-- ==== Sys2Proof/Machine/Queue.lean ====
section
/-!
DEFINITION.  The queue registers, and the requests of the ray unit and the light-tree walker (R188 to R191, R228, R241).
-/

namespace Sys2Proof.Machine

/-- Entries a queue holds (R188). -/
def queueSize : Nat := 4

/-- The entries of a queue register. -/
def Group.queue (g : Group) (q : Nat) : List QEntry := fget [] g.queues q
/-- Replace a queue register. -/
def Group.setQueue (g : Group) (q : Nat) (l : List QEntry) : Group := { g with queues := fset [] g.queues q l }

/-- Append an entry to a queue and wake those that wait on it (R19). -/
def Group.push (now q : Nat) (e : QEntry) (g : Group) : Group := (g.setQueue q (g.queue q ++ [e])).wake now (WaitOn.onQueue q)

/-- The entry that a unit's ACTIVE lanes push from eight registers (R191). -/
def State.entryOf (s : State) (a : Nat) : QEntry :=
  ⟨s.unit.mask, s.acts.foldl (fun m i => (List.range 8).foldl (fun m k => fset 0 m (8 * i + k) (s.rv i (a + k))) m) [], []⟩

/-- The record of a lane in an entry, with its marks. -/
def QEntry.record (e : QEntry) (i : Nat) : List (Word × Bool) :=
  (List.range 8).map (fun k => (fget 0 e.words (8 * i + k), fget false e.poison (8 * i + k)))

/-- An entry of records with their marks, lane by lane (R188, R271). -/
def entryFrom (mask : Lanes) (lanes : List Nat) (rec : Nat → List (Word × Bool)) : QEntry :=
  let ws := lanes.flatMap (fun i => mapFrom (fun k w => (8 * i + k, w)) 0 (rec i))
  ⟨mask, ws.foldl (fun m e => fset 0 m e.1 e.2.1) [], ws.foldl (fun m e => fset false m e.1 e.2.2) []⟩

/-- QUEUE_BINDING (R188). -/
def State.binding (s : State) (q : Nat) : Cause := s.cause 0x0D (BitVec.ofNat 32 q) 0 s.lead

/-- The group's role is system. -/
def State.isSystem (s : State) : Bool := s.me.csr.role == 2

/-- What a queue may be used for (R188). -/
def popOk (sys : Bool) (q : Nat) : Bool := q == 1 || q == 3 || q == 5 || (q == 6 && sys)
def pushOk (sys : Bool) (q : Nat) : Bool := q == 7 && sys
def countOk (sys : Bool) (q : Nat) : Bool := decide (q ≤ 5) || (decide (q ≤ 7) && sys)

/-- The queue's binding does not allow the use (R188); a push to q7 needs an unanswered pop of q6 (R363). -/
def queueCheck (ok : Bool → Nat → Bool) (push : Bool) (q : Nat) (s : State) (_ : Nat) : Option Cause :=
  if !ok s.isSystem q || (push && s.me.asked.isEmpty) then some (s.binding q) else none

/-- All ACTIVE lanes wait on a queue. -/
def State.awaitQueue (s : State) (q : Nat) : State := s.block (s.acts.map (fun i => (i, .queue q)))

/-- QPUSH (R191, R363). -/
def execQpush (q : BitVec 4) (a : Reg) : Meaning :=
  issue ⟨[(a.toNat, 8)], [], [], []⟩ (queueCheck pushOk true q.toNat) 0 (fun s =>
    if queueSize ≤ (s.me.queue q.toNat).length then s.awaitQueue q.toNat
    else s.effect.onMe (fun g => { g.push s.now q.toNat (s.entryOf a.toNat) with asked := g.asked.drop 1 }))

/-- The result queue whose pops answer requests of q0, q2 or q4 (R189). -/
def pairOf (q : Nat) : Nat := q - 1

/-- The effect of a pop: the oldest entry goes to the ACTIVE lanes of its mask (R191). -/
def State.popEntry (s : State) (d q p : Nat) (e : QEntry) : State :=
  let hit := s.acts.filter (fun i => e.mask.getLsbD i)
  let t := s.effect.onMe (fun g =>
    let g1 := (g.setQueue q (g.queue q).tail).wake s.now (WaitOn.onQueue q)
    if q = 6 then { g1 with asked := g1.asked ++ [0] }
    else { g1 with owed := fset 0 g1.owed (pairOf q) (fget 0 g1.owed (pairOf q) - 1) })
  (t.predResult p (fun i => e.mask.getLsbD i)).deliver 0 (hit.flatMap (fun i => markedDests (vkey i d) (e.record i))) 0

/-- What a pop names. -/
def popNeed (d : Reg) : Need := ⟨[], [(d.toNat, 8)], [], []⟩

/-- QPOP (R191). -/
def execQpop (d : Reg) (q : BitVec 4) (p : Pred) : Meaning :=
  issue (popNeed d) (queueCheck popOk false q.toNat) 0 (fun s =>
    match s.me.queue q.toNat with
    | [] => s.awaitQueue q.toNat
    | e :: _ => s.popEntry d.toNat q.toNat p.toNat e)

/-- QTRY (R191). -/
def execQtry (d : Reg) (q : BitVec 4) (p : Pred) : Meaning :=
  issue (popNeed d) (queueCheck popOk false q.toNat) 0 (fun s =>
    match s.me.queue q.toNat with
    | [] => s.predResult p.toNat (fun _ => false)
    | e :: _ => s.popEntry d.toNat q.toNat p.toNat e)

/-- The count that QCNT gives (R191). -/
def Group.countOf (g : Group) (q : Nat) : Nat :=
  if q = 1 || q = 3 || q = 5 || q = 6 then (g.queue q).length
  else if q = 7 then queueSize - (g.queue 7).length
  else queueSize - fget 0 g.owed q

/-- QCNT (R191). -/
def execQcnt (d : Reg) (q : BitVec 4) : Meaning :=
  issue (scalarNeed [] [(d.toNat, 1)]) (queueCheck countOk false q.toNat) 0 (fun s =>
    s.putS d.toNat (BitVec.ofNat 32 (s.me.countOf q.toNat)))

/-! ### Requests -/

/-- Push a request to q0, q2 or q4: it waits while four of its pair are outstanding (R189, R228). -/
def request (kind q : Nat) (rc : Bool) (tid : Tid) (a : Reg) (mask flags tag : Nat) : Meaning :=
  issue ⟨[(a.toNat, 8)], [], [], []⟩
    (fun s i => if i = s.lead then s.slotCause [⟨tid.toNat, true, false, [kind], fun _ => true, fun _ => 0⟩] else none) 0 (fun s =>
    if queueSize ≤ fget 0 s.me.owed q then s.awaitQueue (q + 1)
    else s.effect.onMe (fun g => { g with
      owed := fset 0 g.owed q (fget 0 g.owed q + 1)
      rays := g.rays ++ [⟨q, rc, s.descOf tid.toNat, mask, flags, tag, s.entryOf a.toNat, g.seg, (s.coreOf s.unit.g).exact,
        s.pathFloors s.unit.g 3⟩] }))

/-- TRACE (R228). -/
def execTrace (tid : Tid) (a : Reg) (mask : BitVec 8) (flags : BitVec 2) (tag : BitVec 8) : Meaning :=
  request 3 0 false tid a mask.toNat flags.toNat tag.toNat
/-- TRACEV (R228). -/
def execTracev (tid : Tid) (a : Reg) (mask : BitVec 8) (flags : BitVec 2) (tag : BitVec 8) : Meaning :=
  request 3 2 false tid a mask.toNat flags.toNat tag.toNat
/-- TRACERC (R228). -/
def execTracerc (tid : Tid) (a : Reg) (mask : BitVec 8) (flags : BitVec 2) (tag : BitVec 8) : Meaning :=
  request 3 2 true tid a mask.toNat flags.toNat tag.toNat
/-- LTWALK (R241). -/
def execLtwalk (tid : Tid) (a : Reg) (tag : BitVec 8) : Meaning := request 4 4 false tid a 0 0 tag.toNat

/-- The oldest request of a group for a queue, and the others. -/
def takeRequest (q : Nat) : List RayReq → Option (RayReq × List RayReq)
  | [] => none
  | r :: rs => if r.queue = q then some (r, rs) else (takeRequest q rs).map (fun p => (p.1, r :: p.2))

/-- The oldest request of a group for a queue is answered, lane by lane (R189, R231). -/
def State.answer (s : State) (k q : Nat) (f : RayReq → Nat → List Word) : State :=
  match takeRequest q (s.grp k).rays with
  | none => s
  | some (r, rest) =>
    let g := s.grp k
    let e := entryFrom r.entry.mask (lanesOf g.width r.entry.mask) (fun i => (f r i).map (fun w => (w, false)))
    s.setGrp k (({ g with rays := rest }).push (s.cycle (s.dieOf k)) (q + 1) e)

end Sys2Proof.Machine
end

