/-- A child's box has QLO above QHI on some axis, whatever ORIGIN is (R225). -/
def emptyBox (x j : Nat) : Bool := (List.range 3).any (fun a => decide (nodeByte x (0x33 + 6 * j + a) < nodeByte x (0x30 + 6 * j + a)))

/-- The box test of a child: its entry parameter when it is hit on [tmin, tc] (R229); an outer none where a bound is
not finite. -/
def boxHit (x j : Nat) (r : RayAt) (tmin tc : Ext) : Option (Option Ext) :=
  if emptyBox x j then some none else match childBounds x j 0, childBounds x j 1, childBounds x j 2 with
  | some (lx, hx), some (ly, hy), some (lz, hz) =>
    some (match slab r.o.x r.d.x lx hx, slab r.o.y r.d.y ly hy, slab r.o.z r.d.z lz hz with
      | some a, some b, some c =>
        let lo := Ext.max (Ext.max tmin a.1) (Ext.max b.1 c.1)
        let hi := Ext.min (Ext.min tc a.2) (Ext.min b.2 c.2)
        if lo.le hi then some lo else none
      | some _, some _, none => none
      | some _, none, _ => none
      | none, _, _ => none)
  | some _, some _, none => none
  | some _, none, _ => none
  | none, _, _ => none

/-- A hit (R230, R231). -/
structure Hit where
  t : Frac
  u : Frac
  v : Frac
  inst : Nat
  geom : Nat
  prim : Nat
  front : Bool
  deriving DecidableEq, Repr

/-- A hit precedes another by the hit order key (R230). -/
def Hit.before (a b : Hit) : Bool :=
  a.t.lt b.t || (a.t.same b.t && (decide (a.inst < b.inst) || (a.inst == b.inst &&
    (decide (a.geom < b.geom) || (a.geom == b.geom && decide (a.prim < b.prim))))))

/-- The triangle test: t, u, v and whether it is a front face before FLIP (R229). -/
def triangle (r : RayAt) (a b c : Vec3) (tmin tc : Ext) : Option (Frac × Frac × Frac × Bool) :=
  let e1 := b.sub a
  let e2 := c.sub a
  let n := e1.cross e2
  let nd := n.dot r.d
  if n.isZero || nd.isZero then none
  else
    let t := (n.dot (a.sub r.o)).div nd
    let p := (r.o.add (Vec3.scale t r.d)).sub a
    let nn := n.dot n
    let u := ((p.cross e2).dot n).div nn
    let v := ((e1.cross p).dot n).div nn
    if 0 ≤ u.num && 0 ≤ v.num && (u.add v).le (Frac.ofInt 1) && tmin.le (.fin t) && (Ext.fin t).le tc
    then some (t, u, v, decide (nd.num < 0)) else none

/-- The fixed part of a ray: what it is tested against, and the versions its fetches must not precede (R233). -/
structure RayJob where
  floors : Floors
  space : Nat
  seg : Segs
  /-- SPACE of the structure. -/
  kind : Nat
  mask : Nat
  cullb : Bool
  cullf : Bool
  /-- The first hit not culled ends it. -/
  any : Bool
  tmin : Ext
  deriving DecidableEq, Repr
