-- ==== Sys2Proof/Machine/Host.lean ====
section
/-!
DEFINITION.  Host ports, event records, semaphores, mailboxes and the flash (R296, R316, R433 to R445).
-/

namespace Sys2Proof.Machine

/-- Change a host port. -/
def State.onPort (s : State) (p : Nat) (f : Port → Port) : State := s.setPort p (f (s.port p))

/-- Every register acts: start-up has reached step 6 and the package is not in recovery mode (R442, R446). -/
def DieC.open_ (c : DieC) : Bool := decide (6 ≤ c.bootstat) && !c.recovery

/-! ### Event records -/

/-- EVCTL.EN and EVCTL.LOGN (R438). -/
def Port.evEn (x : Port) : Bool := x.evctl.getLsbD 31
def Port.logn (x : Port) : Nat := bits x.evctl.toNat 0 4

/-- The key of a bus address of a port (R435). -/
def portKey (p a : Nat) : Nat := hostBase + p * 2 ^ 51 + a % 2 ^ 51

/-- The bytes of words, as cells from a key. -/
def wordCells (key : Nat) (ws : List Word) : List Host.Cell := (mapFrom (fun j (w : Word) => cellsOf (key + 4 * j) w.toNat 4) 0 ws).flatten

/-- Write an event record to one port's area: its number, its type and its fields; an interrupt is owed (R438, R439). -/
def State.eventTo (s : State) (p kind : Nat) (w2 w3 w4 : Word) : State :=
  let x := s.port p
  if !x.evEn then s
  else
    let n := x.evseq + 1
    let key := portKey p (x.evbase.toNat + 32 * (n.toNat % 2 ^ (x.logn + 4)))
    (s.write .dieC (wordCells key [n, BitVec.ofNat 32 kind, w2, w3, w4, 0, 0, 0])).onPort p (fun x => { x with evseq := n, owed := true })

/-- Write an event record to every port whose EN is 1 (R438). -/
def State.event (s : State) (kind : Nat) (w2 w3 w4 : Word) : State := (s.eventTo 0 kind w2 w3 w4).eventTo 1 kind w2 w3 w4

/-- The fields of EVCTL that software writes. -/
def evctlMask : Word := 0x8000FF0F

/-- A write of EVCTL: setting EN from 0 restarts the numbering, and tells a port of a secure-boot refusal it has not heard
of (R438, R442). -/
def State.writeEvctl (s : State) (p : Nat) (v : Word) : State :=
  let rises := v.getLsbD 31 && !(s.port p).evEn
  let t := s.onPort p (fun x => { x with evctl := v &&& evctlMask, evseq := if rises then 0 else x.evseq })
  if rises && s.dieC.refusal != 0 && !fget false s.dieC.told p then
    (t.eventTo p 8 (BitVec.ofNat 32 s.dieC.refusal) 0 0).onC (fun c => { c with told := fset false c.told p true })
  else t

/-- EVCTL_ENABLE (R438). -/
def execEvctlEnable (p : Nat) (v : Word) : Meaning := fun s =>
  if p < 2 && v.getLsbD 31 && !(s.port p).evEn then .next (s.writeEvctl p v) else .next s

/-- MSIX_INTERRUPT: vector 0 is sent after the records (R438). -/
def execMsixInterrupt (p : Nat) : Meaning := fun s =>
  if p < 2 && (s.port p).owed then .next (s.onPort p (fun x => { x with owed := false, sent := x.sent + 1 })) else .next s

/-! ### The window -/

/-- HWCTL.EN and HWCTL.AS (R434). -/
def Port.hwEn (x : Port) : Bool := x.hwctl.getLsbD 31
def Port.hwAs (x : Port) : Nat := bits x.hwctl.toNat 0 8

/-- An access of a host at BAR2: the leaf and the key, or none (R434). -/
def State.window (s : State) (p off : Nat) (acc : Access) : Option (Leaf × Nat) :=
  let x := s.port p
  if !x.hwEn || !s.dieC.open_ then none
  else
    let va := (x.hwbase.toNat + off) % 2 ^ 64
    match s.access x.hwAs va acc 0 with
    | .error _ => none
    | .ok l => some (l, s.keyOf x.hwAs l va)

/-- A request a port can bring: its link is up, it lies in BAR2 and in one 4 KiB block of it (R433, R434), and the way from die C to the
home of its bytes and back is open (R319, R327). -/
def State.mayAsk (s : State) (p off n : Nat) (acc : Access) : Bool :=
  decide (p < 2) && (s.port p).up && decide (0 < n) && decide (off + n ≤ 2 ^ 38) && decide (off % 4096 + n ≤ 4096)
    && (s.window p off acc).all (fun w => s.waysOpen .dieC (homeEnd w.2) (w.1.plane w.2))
*-*-*
## [What is expected]
Output the material above exactly, but only from the line that carries "if lo.le hi then some lo else none" through the line that carries "let t := (n.dot (a.sub r.o)).div nd".

## [Task solution]
        if lo.le hi then some lo else none
      | some _, some _, none => none
      | some _, none, _ => none
      | none, _, _ => none)
  | some _, some _, none => none
  | some _, none, _ => none
  | none, _, _ => none

/-- A hit (R230, R231). -/
structure Hit where
  t : Frac
  u : Frac
  v : Frac
  inst : Nat
  geom : Nat
  prim : Nat
  front : Bool
  deriving DecidableEq, Repr

/-- A hit precedes another by the hit order key (R230). -/
def Hit.before (a b : Hit) : Bool :=
  a.t.lt b.t || (a.t.same b.t && (decide (a.inst < b.inst) || (a.inst == b.inst &&
    (decide (a.geom < b.geom) || (a.geom == b.geom && decide (a.prim < b.prim))))))

/-- The triangle test: t, u, v and whether it is a front face before FLIP (R229). -/
def triangle (r : RayAt) (a b c : Vec3) (tmin tc : Ext) : Option (Frac × Frac × Frac × Bool) :=
  let e1 := b.sub a
  let e2 := c.sub a
  let n := e1.cross e2
  let nd := n.dot r.d
  if n.isZero || nd.isZero then none
  else
    let t := (n.dot (a.sub r.o)).div nd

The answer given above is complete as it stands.